The paintball canisters...


----------



## Rex Grigg (Jan 22, 2004)

Any cylinder that is going to hold compressed CO2 liquid is required to be tested. However I doubt that anyone is going to test a $10 paintball cylinder. The test runs more than the cost of the cylinder.


----------



## dennis (Mar 1, 2004)

You will probably want to take that part to a good paintball store and have them change it for you. You can also buy tanks that come with an on/off similar to that already installed. Its a cheaper way to go. However, stay away from the Pure Energy brand as they have a tendency to go bad.

If you go use that valve you linked to, it can be tested and filled just like any normal cylinder, AFAIK.


----------



## Halibass (Jan 28, 2007)

Just the person I was hoping would read this thread 

I read your posts about problems with Pure Energy tanks leaking after changing the adapter and I'm hoping I can find something not from PE, but it seems like everything online and every paintball 20oz refillable canister advertised is a Pure Energy. They must be really popular in the sport (I have no idea).

I just don't want to be limited to getting refills only at paintball/sports stores after making the conversion since I'll be using a paintball canister. Hopefully, I'll still be able to take it to a typical filling site even though it's so small.

Vice versa, if I get a 2.5lb aluminum cylinder, I was wondering if it's possible to have them filled at a sporting/paintball place.

Thanks!



dennis said:


> You will probably want to take that part to a good paintball store and have them change it for you. You can also buy tanks that come with an on/off similar to that already installed. Its a cheaper way to go. However, stay away from the Pure Energy brand as they have a tendency to go bad.
> 
> If you go use that valve you linked to, it can be tested and filled just like any normal cylinder, AFAIK.


----------



## dennis (Mar 1, 2004)

Depends on the store. Some can fill some can't. I used to get my 53 filled at a paintball place when I was in a bind. It cost more but I did not always have any other option. 

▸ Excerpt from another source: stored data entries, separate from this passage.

-- ==== Sys2Proof/Laws/PerInstr.lean ====
section
/-! SUPPORT. Facts of the instructions as syntax, one lemma for each constructor: an instruction's operands are those of its record. -/

namespace Sys2Proof.Laws

/-- The operands an instruction carries are the operands of its record, and the record is read back (30_encoding.md R62). -/
def RecordOperands.Statement (i : Instr) : Prop :=
  decodeRecord (encodeRecord i) = i ∧
  match encodeRecord i with
  | .parsed _ argv => argv = i.argv
  | .overlong => i = .overlong

theorem RecordOperands.noop (argv : List Token) : RecordOperands.Statement (.noop argv) := ⟨rfl, rfl⟩
theorem RecordOperands.clear (argv : List Token) : RecordOperands.Statement (.clear argv) := ⟨rfl, rfl⟩
theorem RecordOperands.write (argv : List Token) : RecordOperands.Statement (.write argv) := ⟨rfl, rfl⟩
theorem RecordOperands.select (argv : List Token) : RecordOperands.Statement (.select argv) := ⟨rfl, rfl⟩
theorem RecordOperands.load (argv : List Token) : RecordOperands.Statement (.load argv) := ⟨rfl, rfl⟩
theorem RecordOperands.clock (argv : List Token) : RecordOperands.Statement (.clock argv) := ⟨rfl, rfl⟩
theorem RecordOperands.stop (argv : List Token) : RecordOperands.Statement (.stop argv) := ⟨rfl, rfl⟩
theorem RecordOperands.invalid (argv : List Token) : RecordOperands.Statement (.invalid argv) := ⟨rfl, rfl⟩
theorem RecordOperands.overlong : RecordOperands.Statement .overlong := ⟨rfl, rfl⟩

end Sys2Proof.Laws
end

As for the Pure Energy, I am not talking about a cylinder you replaced the valve on but ones that are sold with a manufacturer's on/off already attached. The tank is fine, it is the sock on/off they use that is crap.


----------



## p3purr (Nov 6, 2006)

Wal*Mart exchanges paintball cylinders in the sporting goods department.


----------



## Blacksunshine (Aug 11, 2006)

That adapter will not be all you need to convert it. you will need multiple fitings and the line and tank adapter from a remote fill station to upconvert it to a standard CO2 regulators input. Or you can remove the input adapter from the regulator, if possible and use fittings to adapt it to the inlet of the regulator.


----------



## dennis (Mar 1, 2004)

Odd, I did not need an adapter

12oz Pure Energy CO2 tank, economy single-gauge regulator from beveragefactory.com and a Clippard needle vavle. Total setup ~$70.


----------